EXERCISE GOAL :: Using the listing below, show all lines that hold the word "more".

BEGIN DATASET RECORDS

/-- With no failing check DECODE commits the extracted fields (45_decode_and_control R210 step 9). -/
theorem exec_decode_of_firstFailure_none {s : State} (h : firstFailure s.tel = none) :
    exec .decode s = .next (succeed (commit (extract s.tel) s)) :=
  exec_decode_of_ok (decodeFn_of_firstFailure_none h)

/-- With a failing check DECODE reports the first one (45_decode_and_control R210, R212). -/
theorem exec_decode_of_firstFailure_some {s : State} {c : Cause} (h : firstFailure s.tel = some c) :
    exec .decode s = .next (fail c.kind c s) :=
  exec_decode_of_error (decodeFn_of_firstFailure_some h)

/-- The mask is the TIME layout with ones at its reserved fields (10_state R29). -/
theorem timeWord_and_reserved (r : TimeReg) : r.word &&& 0x00FCC080#32 = 0#32 := by
  have hmask : 0x00FCC080#32 =
      0#8 ++ BitVec.allOnes 6 ++ 0#1 ++ 0#1 ++ BitVec.allOnes 2 ++ 0#6 ++ BitVec.allOnes 1 ++ 0#7 := by
    decide
  rw [hmask, TimeReg.word, BitVec.and_append]
  simp only [BitVec.and_append, BitVec.and_zero, BitVec.zero_and]
  rfl

/-- The mask is the DATE layout with ones at its reserved fields (10_state R30). -/
theorem dateWord_and_reserved (r : DateReg) : r.word &&& 0x00E0F8C0#32 = 0#32 := by
  have hmask : 0x00E0F8C0#32 =
      0#8 ++ BitVec.allOnes 3 ++ 0#5 ++ BitVec.allOnes 5 ++ 0#3 ++ BitVec.allOnes 2 ++ 0#6 := by
    decide
  rw [hmask, DateReg.word, BitVec.and_append]
  simp only [BitVec.and_append, BitVec.and_zero, BitVec.zero_and]
  rfl

end Sys2Proof.Machine

namespace Sys2Proof.Claims

open Sys2Proof.Machine

/-- Settles O10, by the first failing check of the telegram in TEL; the committed words are packed as the layout says. -/
theorem decodeCommitsOrReportsFirstFailure : Obligations.DecodeCommitsOrReportsFirstFailure := by
  refine ⟨decode_eq_decode_iff, fun _ => rfl, fun s => ?_⟩
  cases hfirst : firstFailure s.tel with
  | none =>
    exact ⟨_, exec_decode_of_firstFailure_none hfirst, rfl, rfl, rfl, rfl, rfl, rfl, time_extract_word s.tel,
      date_extract_word s.tel, rfl⟩
  | some c => exact ⟨_, exec_decode_of_firstFailure_some hfirst, rfl, rfl, rfl, rfl, rfl, rfl, rfl, rfl, rfl⟩

/-- Settles O12: a failing check makes DECODE `fail`, which writes OK, KIND and CAUSE only. -/
theorem failedDecodeKeepsResultSlot : Obligations.FailedDecodeKeepsResultSlot := fun _ _ hfirst =>
  ⟨_, exec_decode_of_firstFailure_some hfirst, rfl, rfl, rfl, rfl, rfl, rfl, rfl⟩

/-- Settles O13: both states commit the fields of the same telegram, and no register value sets a reserved bit of its word. -/
theorem successfulDecodeOverwritesSlot : Obligations.SuccessfulDecodeOverwritesSlot := fun s tm dt hfirst =>
  ⟨_, _, exec_decode_of_firstFailure_none hfirst,
    exec_decode_of_firstFailure_none (s := { s with time := tm, date := dt }) hfirst, rfl, rfl,
    timeWord_and_reserved _, dateWord_and_reserved _⟩

/-- Settles O14, by the outcome of the telegram that both states hold. -/
theorem decodeDependsOnTelegramAlone : Obligations.DecodeDependsOnTelegramAlone := by
  intro s u htel
  cases hs : decodeFn s.tel with
  | error c =>
    have hu : decodeFn u.tel = .error c := htel ▸ hs
    exact ⟨_, _, exec_decode_of_error hs, exec_decode_of_error hu, rfl, rfl, rfl, fun hok => by cases hok⟩
  | ok f =>
    have hu : decodeFn u.tel = .ok f := htel ▸ hs
    exact ⟨_, _, exec_decode_of_ok hs, exec_decode_of_ok hu, rfl, rfl, rfl, fun _ => ⟨rfl, rfl, rfl, rfl⟩⟩

/-- Settles O6: the arm of NOP and the assembler's line by computation, the word by the rows of the opcode table. -/
theorem nopChangesNothing : Obligations.NopChangesNothing :=
  ⟨fun _ => rfl, decode_eq_nop_iff, fun _ => rfl⟩

end Sys2Proof.Claims
end

section
/-! SUPPORT. The exceptions' rules (60_exceptions R245, R248, R252): DECODE reports the first failing check, a command other than
NOP overwrites the outcome fields, and a platform's step is the step of one block. -/

namespace Sys2Proof.Machine

open Sys2Proof.Claims

theorem decodeFn_eq_error_iff (t : Telegram) (c : Cause) : decodeFn t = .error c ↔ firstFailure t = some c := by
  refine ⟨fun h => ?_, decodeFn_of_firstFailure_some⟩
  cases hfirst : firstFailure t with
  | none => cases h.symm.trans (decodeFn_of_firstFailure_none hfirst)
  | some d => rw [Except.error.inj (h.symm.trans (decodeFn_of_firstFailure_some hfirst))]

/-! ### A command and the STATUS it finds -/

/-- A command other than NOP completes, and of the STATUS it finds nothing but VALID can reach the state it leaves
(60_exceptions R248). -/
theorem exec_with_status {i : Instr} (hi : i ≠ .nop) (s : State) (st : Status) :
    ∃ t valid, exec i s = .next t ∧
      exec i { s with status := st } = .next { t with status := { t.status with valid := valid } } := by
  cases i with
  | nop => exact absurd rfl hi
  | decode =>
    cases h : decodeFn s.tel with
    | error c => exact ⟨_, st.valid, exec_decode_of_error h, exec_decode_of_error (s := { s with status := st }) h⟩
    | ok f => exact ⟨_, true, exec_decode_of_ok h, exec_decode_of_ok (s := { s with status := st }) h⟩
  | bcd2 bh bl => exact ⟨_, st.valid, exec_bcd2 bh bl s, exec_bcd2 bh bl _⟩
  | parity a b =>
    rcases Nat.lt_or_ge b a with hgt | hle
    · exact ⟨_, st.valid, exec_parity_of_gt hgt s, exec_parity_of_gt hgt _⟩
    · rcases Nat.lt_or_ge 58 b with hbeyond | hb
      · exact ⟨_, st.valid, exec_parity_of_beyond hle hbeyond s, exec_parity_of_beyond hle hbeyond _⟩
      · exact ⟨_, st.valid, exec_parity_of_le hle hb s, exec_parity_of_le hle hb _⟩

/-- The same of a command word other than NOP's, legal or not. -/
theorem execute_with_status {v : Word} (hv : v ≠ 0x00000000#32) (s : State) (st : Status) :
    ∃ t valid, execute v s = .next t ∧
      execute v { s with status := st } = .next { t with status := { t.status with valid := valid } } := by
  unfold execute
  cases h : decode v with
  | ok i => exact exec_with_status (fun hnop => hv ((decode_eq_nop_iff v).1 (hnop ▸ h))) s st
  | error r => exact ⟨_, st.valid, rfl, rfl⟩

/-! ### A platform's step -/

theorem andThen_eq_next_iff {α β : Type} {o : Host.Outcome α Fault Refusal} {f : α → Host.Outcome β Fault Refusal}
    {b : β} : andThen o f = .next b ↔ ∃ a, o = .next a ∧ f a = .next b := by
  cases o with
  | next a => exact ⟨fun h => ⟨a, rfl, h⟩, fun ⟨_, ha, h⟩ => by cases ha; exact h⟩
  | fault r | refused r => exact ⟨fun h => (nomatch h), fun ⟨_, ha, _⟩ => nomatch ha⟩

/-- A platform's step is nothing where there is no block `i`, and else the step of that block in its own place
(60_exceptions R252). -/
theorem stepBlock_cases {p q : Platform} {i : Nat} (h : p.stepBlock i = .next q) :
    (p.blocks[i]? = none ∧ q = p) ∨
      ∃ s t, p.blocks[i]? = some s ∧ step s = .next t ∧ q = ⟨p.blocks.set i t⟩ := by
  unfold Platform.stepBlock at h
  split at h
  · rename_i hnone
    cases h
    exact .inl ⟨hnone, rfl⟩
  · rename_i s hs
    obtain ⟨t, hstep, hq⟩ := andThen_eq_next_iff.1 h
    cases hq
    exact .inr ⟨s, t, hs, hstep, rfl⟩

end Sys2Proof.Machine

namespace Sys2Proof.Claims

open Sys2Proof.Machine

/-- Settles O11: the outcome function is the first failing check, or else a success, which is no failure. -/
theorem firstFailingCheckIsReported : Obligations.FirstFailingCheckIsReported := decodeFn_eq_error_iff

/-- Settles O47: run on another STATUS, the word leaves the same state but for VALID. -/
theorem outcomesAreNotSticky : Obligations.OutcomesAreNotSticky := by
  intro v s st hv
  obtain ⟨t, valid, hs, hst⟩ := execute_with_status hv s st
  exact ⟨t, _, hs, hst, rfl, rfl, rfl⟩

/-- Settles O54: the block that steps is replaced in its place of the list, which keeps the length and every other place. -/
theorem instancesAreIndependent : Obligations.InstancesAreIndependent := by
  intro p q i h
  obtain ⟨hnone, rfl⟩ | ⟨s, t, hs, hstep, rfl⟩ := stepBlock_cases h
  · exact ⟨rfl, fun _ _ => rfl, fun s hs => by cases hnone.symm.trans hs⟩
  · refine ⟨List.length_set, fun j hj => List.getElem?_set_ne hj.symm, fun s' hs' => ?_⟩
    obtain rfl := Option.some.inj (hs.symm.trans hs')
    exact ⟨t, hstep, List.getElem?_set_self (List.getElem?_eq_some_iff.1 hs).1⟩

end Sys2Proof.Claims
end

section
/-! SUPPORT. Reset and hazards (70_reset_and_hazards R272, R273, R282): runs of accesses one by one, a telegram written in either
order of its halves, the boot order, and what a step can do to the result slot. -/

namespace Sys2Proof.Machine

open Sys2Proof.Claims

/-! ### Runs of accesses -/

theorem performAll_append (evs more : List BusEvent) (s : State) :
    performAll (evs ++ more) s = andThen (performAll evs s) (performAll more) := by
  induction evs generalizing s with
  | nil => rfl
  | cons ev rest ih =>
    rw [List.cons_append, performAll, performAll]
    cases perform ev s with
    | next t => exact ih t
    | fault r | refused r => rfl

theorem performAll_append_of_next {evs : List BusEvent} {s t : State} (h : performAll evs s = .next t)
    (more : List BusEvent) : performAll (evs ++ more) s = performAll more t := by
  rw [performAll_append, h, andThen]

theorem performAll_cons_of_next {ev : BusEvent} {s t : State} (h : perform ev s = .next t) (rest : List BusEvent) :
    performAll (ev :: rest) s = performAll rest t := by
  rw [performAll, h, andThen]

theorem regRead_recordRead (v : Word) (s : State) (r : RegName) : regRead (recordRead v s) r = regRead s r := by
  cases r <;> rfl

/-- Reads by the host leave every register, so each returns the word that stood there at first (20_memory R52). -/
theorem performAll_reads (rs : List RegName) {s : State} (hreset : s.resetAsserted = false) :
    performAll (rs.map fun r => .read 32 (s.addrOf r)) s =
      .next { s with readLog := s.readLog ++ rs.map (regRead s) } := by
  induction rs generalizing s with
  | nil => rw [List.map_nil, List.map_nil, List.append_nil]; rfl
  | cons r rest ih =>
    have hsame : rest.map (regRead (recordRead (regRead s r) s)) = rest.map (regRead s) :=
      List.map_congr_left fun q _ => regRead_recordRead _ s q
    have hrest := ih (s := recordRead (regRead s r) s) hreset
    rw [hsame, recordRead_readLog, List.append_assoc] at hrest
    rw [List.map_cons, performAll_cons_of_next (perform_read hreset r)]
    exact hrest

/-- The host's write of DECODE's word to CMD. -/
theorem perform_write_decode {s : State} (hreset : s.resetAsserted = false) :
    perform (.write 32 (s.addrOf .cmd) 0x00000001#32) s = exec .decode s :=
  perform_write hreset .cmd _

theorem exec_decode_completes (s : State) : ∃ t, exec .decode s = .next t := by
  obtain ⟨t, ht, -⟩ := exec_decode_twice s
  exact ⟨t, ht⟩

END DATASET RECORDS

EXERCISE ANSWER ::
theorem performAll_append (evs more : List BusEvent) (s : State) :
    performAll (evs ++ more) s = andThen (performAll evs s) (performAll more) := by
    (more : List BusEvent) : performAll (evs ++ more) s = performAll more t := by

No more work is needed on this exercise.